BEGIN

theorem State.captureStep_kept {n : Nat} {item : Int × Int × Int × Int} {r0 s : State} (hk : Kept pp r0 s) (hm : Sub [.events, .loops] pp) : Kept pp r0 (State.captureStep s n item) := by
  unfold State.captureStep
  repeat' (first | exact sub_of rfl hm | with_reducible first | assumption | intro _ | apply State.modLoop_kept | apply State.captureEnd_kept | exact rfl | apply ite_kept | split)

theorem State.supervisionFault_kept {n : Nat} {r0 s : State} (hk : Kept pp r0 s) (hm : Sub [.events, .loops] pp) : Kept pp r0 (State.supervisionFault s n) := by
  unfold State.supervisionFault
  repeat' (first | exact sub_of rfl hm | with_reducible first | assumption | intro _ | apply State.modLoop_kept | apply State.raise_kept | apply State.loopEvent_kept | apply State.captureFault_kept | exact rfl | apply ite_kept | split)

theorem State.sourceFault_kept {n : Nat} {r0 s : State} (hk : Kept pp r0 s) (hm : Sub [.events, .loops] pp) : Kept pp r0 (State.sourceFault s n) := by
  unfold State.sourceFault
  repeat' (first | exact sub_of rfl hm | with_reducible first | assumption | intro _ | apply State.modLoop_kept | apply State.raise_kept | apply State.loopEvent_kept | apply State.captureFault_kept | exact rfl | apply ite_kept | split)

theorem State.superviseStep_kept {n : Nat} {pv : Option Int} {r0 s : State} (hk : Kept pp r0 s) (hm : Sub [.events, .loops] pp) : Kept pp r0 (State.superviseStep s n pv) := by
  unfold State.superviseStep
  repeat' (first | exact sub_of rfl hm | with_reducible first | assumption | intro _ | apply State.when_kept | apply State.modLoop_kept | apply State.supervisionFault_kept | exact rfl | apply ite_kept | split)

theorem State.pidStep_kept {n : Nat} {pv spT inj : Int} {r0 s : State} (hk : Kept pp r0 s) (hm : Sub [.loops] pp) : Kept pp r0 (State.pidStep s n pv spT inj) := by
  unfold State.pidStep
  repeat' (first | exact sub_of rfl hm | with_reducible first | assumption | intro _ | apply State.modLoop_kept | exact rfl | apply ite_kept | split)

theorem State.restartStep_kept {n : Nat} {r0 s : State} (hk : Kept pp r0 s) (hm : Sub [.events, .loops] pp) : Kept pp r0 (State.restartStep s n) := by
  unfold State.restartStep
  repeat' (first | exact sub_of rfl hm | with_reducible first | assumption | intro _ | apply State.modLoop_kept | apply State.raise_kept | exact rfl | apply ite_kept | split)

theorem State.injValue_kept {n : Nat} {r0 s : State} (h : Kept pp r0 s) (hm : Sub [.fresh] pp) : Kept pp r0 (s.injValue n).2 := by
  unfold State.injValue
  dsimp only
  split
  · exact h
  · split
    · exact h
    · exact State.free_kept h hm
    · exact h

theorem State.setPoint_kept {n : Nat} {pv : Int} {r0 s : State} (h : Kept pp r0 s) (hm : Sub [.events, .loops] pp) :
    Kept pp r0 (s.setPoint n pv).2 := by
  unfold State.setPoint
  dsimp only
  split
  · exact State.modLoop_kept h (sub_of rfl hm)
  · split
    · exact h
    · exact State.captureFault_kept (State.raise_kept (State.loopEvent_kept (State.modLoop_kept h (sub_of rfl hm)) (sub_of rfl hm))
        (sub_of rfl hm)) (sub_of rfl hm)

theorem State.loopPeriod_kept {n : Nat} {r0 s : State} (h : Kept pp r0 s) (hm : Sub [.events, .loops, .fresh] pp) :
    Kept pp r0 (s.loopPeriod n) := by
  unfold State.loopPeriod
  have h2 := State.superviseStep_kept (n := n) (pv := (s.restartStep n).loopPv n)
    (State.when_kept (c := ((s.restartStep n).loopPv n).isNone) (f := (·.sourceFault n))
      (fun h => State.sourceFault_kept h (sub_of rfl hm)) (State.restartStep_kept (n := n) h (sub_of rfl hm))) (sub_of rfl hm)
  refine State.injStep_kept (State.captureStep_kept (ite_kept (State.modLoop_kept (State.injValue_kept ?_ (sub_of rfl hm)) (sub_of rfl hm))
    (State.pidStep_kept (State.setPoint_kept (State.injValue_kept ?_ (sub_of rfl hm)) (sub_of rfl hm)) (sub_of rfl hm)))
    (sub_of rfl hm)) (sub_of rfl hm) <;>
  exact State.when_kept (fun h => State.profileStep_kept h (sub_of rfl hm)) h2

theorem State.loopTick_kept {n : Nat} {r0 s : State} (hk : Kept pp r0 s) (hm : Sub [.events, .loops, .fresh] pp) : Kept pp r0 (State.loopTick s n) := by
  unfold State.loopTick
  repeat' (first | exact sub_of rfl hm | with_reducible first | assumption | intro _ | apply State.modLoop_kept | apply State.loopPeriod_kept | exact rfl | apply ite_kept | split)

theorem State.writeOutputs_kept  {r0 s : State} (hk : Kept pp r0 s) (hm : Sub [.loops] pp) : Kept pp r0 (State.writeOutputs s) := by
  unfold State.writeOutputs
  repeat' (first | exact sub_of rfl hm | with_reducible first | assumption | intro _ | apply State.onLoops_kept | apply foldl_kept | exact rfl | apply ite_kept | split)
  all_goals first | exact sub_of rfl hm | exact .inl (hm.mem (by decide)) | exact .inr fun _ => rfl | exact rfl | exact ⟨rfl, rfl⟩ | exact ⟨rfl, rfl, rfl, rfl, rfl⟩ | exact ⟨rfl, rfl, rfl⟩ | (refine .inr fun _ => ?_; (repeat' split) <;> exact rfl) | exact hk.same rfl rfl rfl (fun p => by cases p <;> first | exact .inr rfl | exact .inl (hm.mem (by decide))) | (repeat' split) <;> first | exact rfl | exact ⟨rfl, rfl⟩ | exact ⟨rfl, rfl, rfl, rfl, rfl⟩ | exact ⟨rfl, rfl, rfl⟩

theorem State.engineLoad_kept  {r0 s : State} (hk : Kept pp r0 s) (hm : Sub [.loops, .fresh] pp) : Kept pp r0 (State.engineLoad s) := by
  unfold State.engineLoad
  repeat' (first | exact sub_of rfl hm | with_reducible first | assumption | intro _ | apply State.free_kept | apply State.onLoops_kept | exact rfl | apply ite_kept | split)
  all_goals first | exact sub_of rfl hm | exact .inl (hm.mem (by decide)) | exact .inr fun _ => rfl | exact rfl | exact ⟨rfl, rfl⟩ | exact ⟨rfl, rfl, rfl, rfl, rfl⟩ | exact ⟨rfl, rfl, rfl⟩ | (refine .inr fun _ => ?_; (repeat' split) <;> exact rfl) | exact hk.same rfl rfl rfl (fun p => by cases p <;> first | exact .inr rfl | exact .inl (hm.mem (by decide))) | (repeat' split) <;> first | exact rfl | exact ⟨rfl, rfl⟩ | exact ⟨rfl, rfl, rfl, rfl, rfl⟩ | exact ⟨rfl, rfl, rfl⟩

theorem State.engineTick_kept {ains : List Int} {r0 s : State} (hk : Kept pp r0 s) (hm : Sub [.beam, .events, .loops, .fresh] pp) : Kept pp r0 (State.engineTick s ains) := by
  unfold State.engineTick
  repeat' (first | exact sub_of rfl hm | with_reducible first | assumption | intro _ | apply State.takeAin_kept | apply State.axisTick_kept | apply State.loopTick_kept | apply State.writeOutputs_kept | apply State.engineLoad_kept | apply forEach_kept | exact rfl)

theorem execLoopTick_goes {ains : List Int} {s : State} (hm : Sub [.beam, .events, .loops, .fresh] pp) : Goes pp s (execLoopTick ains s) := by
  unfold execLoopTick
  apply onlyIf_goes
  repeat' (first | exact sub_of rfl hm | with_reducible first | exact Kept.refl _ | assumption | intro _ | apply State.onLoops_kept | apply State.engineTick_kept | exact rfl)
  all_goals first | exact sub_of rfl hm | exact .inl (hm.mem (by decide)) | exact .inr fun _ => rfl | exact rfl | exact ⟨rfl, rfl⟩ | exact ⟨rfl, rfl, rfl, rfl, rfl⟩ | exact ⟨rfl, rfl, rfl⟩ | (refine .inr fun _ => ?_; (repeat' split) <;> exact rfl) | exact (Kept.refl _).same rfl rfl rfl (fun p => by cases p <;> first | exact .inr rfl | exact .inl (hm.mem (by decide))) | (repeat' split) <;> first | exact rfl | exact ⟨rfl, rfl⟩ | exact ⟨rfl, rfl, rfl, rfl, rfl⟩ | exact ⟨rfl, rfl, rfl⟩

end Sys2Proof.Machine
end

END

Your answer should be the lines above from the one containing "h (sub_of rfl hm)) (sub_of rfl hm))" through the one containing "exact State.when_kept (fun", copied exactly and with both ends kept.

    · exact State.captureFault_kept (State.raise_kept (State.loopEvent_kept (State.modLoop_kept h (sub_of rfl hm)) (sub_of rfl hm))
        (sub_of rfl hm)) (sub_of rfl hm)

theorem State.loopPeriod_kept {n : Nat} {r0 s : State} (h : Kept pp r0 s) (hm : Sub [.events, .loops, .fresh] pp) :
    Kept pp r0 (s.loopPeriod n) := by
  unfold State.loopPeriod
  have h2 := State.superviseStep_kept (n := n) (pv := (s.restartStep n).loopPv n)
    (State.when_kept (c := ((s.restartStep n).loopPv n).isNone) (f := (·.sourceFault n))
      (fun h => State.sourceFault_kept h (sub_of rfl hm)) (State.restartStep_kept (n := n) h (sub_of rfl hm))) (sub_of rfl hm)
  refine State.injStep_kept (State.captureStep_kept (ite_kept (State.modLoop_kept (State.injValue_kept ?_ (sub_of rfl hm)) (sub_of rfl hm))
    (State.pidStep_kept (State.setPoint_kept (State.injValue_kept ?_ (sub_of rfl hm)) (sub_of rfl hm)) (sub_of rfl hm)))
    (sub_of rfl hm)) (sub_of rfl hm) <;>
  exact State.when_kept (fun h => State.profileStep_kept h (sub_of rfl hm)) h2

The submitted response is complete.